*Work task*
Lines in the records below that contain the word "read" must each be copied.

*Data for review*
-- ==== Sys2Proof/Machine/Buffers.lean ====
section
/-! DEFINITION. The buffer access commands (41_buffers.md R100 to R107). -/

namespace Sys2Proof.Machine

/-- Ends a command by `RANGE` or goes on with it: `if … then raise RANGE` of R100 to R106. -/
def unlessRange (st : Status) (s : State) (go : Result) : Result :=
  match st with
  | .ok => go
  | st => raiseStatus st s

/-- `bin.wr idx, imm` (R100). -/
def execBinWr (idx imm : Byte) (s : State) : Result :=
  unlessRange (indexStatus Config.nBin idx) s (respond .ok 0#32 (s.setBin (s.bin.write idx.toNat imm)))

/-- `bin.rd idx` (R101). -/
def execBinRd (idx : Byte) (s : State) : Result :=
  unlessRange (indexStatus Config.nBin idx) s
    (respond .ok (zextByte (s.bin.read s.draws idx.toNat).1) (s.setDraws (s.bin.read s.draws idx.toNat).2))

/-- `bin.len imm` (R102). -/
def execBinLen (imm : Byte) (s : State) : Result :=
  unlessRange (lengthStatus Config.nBin imm) s (respond .ok 0#32 (s.setBinLen (lengthOperand imm)))

/-- `bin.getlen` (R103). -/
def execBinGetlen (s : State) : Result := respond .ok (zextLength s.binLen) s

/-- `chr.wr idx, imm` (R104). -/
def execChrWr (idx imm : Byte) (s : State) : Result :=
  unlessRange (indexStatus Config.nChr idx) s (respond .ok 0#32 (s.setChr (s.chr.write idx.toNat imm)))

/-- `chr.rd idx` (R105). -/
def execChrRd (idx : Byte) (s : State) : Result :=
  unlessRange (indexStatus Config.nChr idx) s
    (respond .ok (zextByte (s.chr.read s.draws idx.toNat).1) (s.setDraws (s.chr.read s.draws idx.toNat).2))

/-- `chr.len imm` (R106). -/
def execChrLen (imm : Byte) (s : State) : Result :=
  unlessRange (lengthStatus Config.nChr imm) s (respond .ok 0#32 (s.setChrLen (lengthOperand imm)))

/-- `chr.getlen` (R107). -/
def execChrGetlen (s : State) : Result := respond .ok (zextLength s.chrLen) s

end Sys2Proof.Machine
end

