-- ==== Sys2Proof/Laws/Codec.lean ====
section
/-! SUPPORT. The laws of the text frame's characters, lengths and triples, and of its status computation. -/

namespace Sys2Proof.Machine

/-! ### Characters -/

/-- `dec_char` inverts `enc_char` (R121). -/
@[simp] theorem decChar_encChar (g : Group) : decChar (encChar g) = g := by revert g; decide

/-- Every encoded character is valid, whatever `ACCEPT_SPACE` (R120, R121). -/
@[simp] theorem validChar_encChar (b : Bool) (g : Group) : validChar b (encChar g) = true := by revert b g; decide

/-- The character test does not look at `ACCEPT_SPACE` but for the space character (R121). -/
theorem validChar_of_ne_space (b b' : Bool) {c : Byte} (h : c ≠ 0x20#8) : validChar b c = validChar b' c := by
  have : (c == 0x20#8) = false := by simpa using h
  simp [validChar, this]

/-! ### Lengths -/

theorem frameLength_pos (n : Nat) : 0 < frameLength n := by unfold frameLength; omega

theorem frameLength_le {n : Nat} (h : n ≤ 45) : frameLength n ≤ 61 := by
  unfold frameLength tripleCount; omega

/-- Every payload byte lies in a triple whose four characters are in the frame (R122). -/
theorem triple_in_frame {n i : Nat} (h : i < n) : 4 + 4 * (i / 3) < frameLength n := by
  unfold frameLength tripleCount; omega

@[simp] theorem length_encodeFrame (payload : List Byte) :
    (encodeFrame payload).length = frameLength payload.length := by simp [encodeFrame]

theorem getD_encodeFrame {payload : List Byte} {i : Nat} (h : i < frameLength payload.length) :
    (encodeFrame payload).getD i 0#8 = frameChar payload i := by
  rw [List.getD_eq_getElem _ _ (by simpa using h)]
  simp [encodeFrame]

@[simp] theorem length_linePayload (line : List Byte) : (linePayload line).length = lineCount line := by
  simp [linePayload]

theorem getD_linePayload {line : List Byte} {i : Nat} (h : i < lineCount line) :
    (linePayload line).getD i 0#8 = tripleByte (lineTriple line (i / 3)) (i % 3) := by
  rw [List.getD_eq_getElem _ _ (by simpa using h)]
  simp [linePayload]

/-! ### Frames -/

@[simp] theorem frameChar_zero (payload : List Byte) :
    frameChar payload 0 = encChar (BitVec.ofNat 6 payload.length) := rfl

/-- The four characters of triple `k` (R123). -/
theorem frameChar_triple (payload : List Byte) (k : Nat) {j : Nat} (h : j < 4) :
    frameChar payload (1 + j + 4 * k) = encChar (groupOf (tripleOf payload k) j) := by
  rw [frameChar, if_neg (by omega), show (1 + j + 4 * k - 1) / 4 = k by omega,
    show (1 + j + 4 * k - 1) % 4 = j by omega]

/-- The four groups of a triple, joined, are the triple (R123, R125). -/
theorem join_groups (t : Triple) :
    (groupOf t 0 ++ groupOf t 1 ++ groupOf t 2 ++ groupOf t 3 : BitVec (6 + 6 + 6 + 6)) = t := by
  apply BitVec.eq_of_getLsbD_eq
  intro i hi
  have hi : i < 24 := hi
  interval_cases i <;> simp only [groupOf, BitVec.getLsbD_append, BitVec.getLsbD_extractLsb'] <;> simp

/-- Byte `j` of a triple of payload bytes is payload byte `3k + j` (R123, R125). -/
theorem tripleByte_tripleOf (payload : List Byte) (k : Nat) {j : Nat} (h : j < 3) :
    tripleByte (tripleOf payload k) j = paddedByte payload (3 * k + j) := by
  apply BitVec.eq_of_getLsbD_eq
  intro i hi
  interval_cases j <;> interval_cases i <;>
    simp only [tripleByte, tripleOf, BitVec.getLsbD_append, BitVec.getLsbD_extractLsb'] <;> simp

/-! ### The status of a line -/

/-- The one case in which a line passes every check of txt.dec (R125). -/
theorem lineStatus_eq_ok_iff (b : Bool) (line : List Byte) :
    lineStatus b line = .ok ↔ line.length ≠ 0 ∧ (∀ c ∈ line, validChar b c = true) ∧ lineCount line ≤ 45 ∧
      line.length = frameLength (lineCount line) := by
  unfold lineStatus
  have hv : (line.any fun c => !validChar b c) = true ↔ ¬ ∀ c ∈ line, validChar b c = true := by simp
  split_ifs with h1 h2 h3 h4
  · simp [h1]
  · simp [hv.1 h2]
  · simp only [Config.nBin] at h3
    simp only [false_iff]
    omega
  · simp [h4]
  · simp only [Config.nBin] at h3
    simp only [ne_eq, not_not] at h4
    exact ⟨fun _ => ⟨h1, not_not.1 (fun h => h2 (hv.2 h)), by omega, h4⟩, fun _ => rfl⟩

end Sys2Proof.Machine
end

*Output below*
    (respond .ok (zextByte (s.bin.read s.draws idx.toNat).1) (s.setDraws (s.bin.read s.draws idx.toNat).2))
    (respond .ok (zextByte (s.chr.read s.draws idx.toNat).1) (s.setDraws (s.chr.read s.draws idx.toNat).2))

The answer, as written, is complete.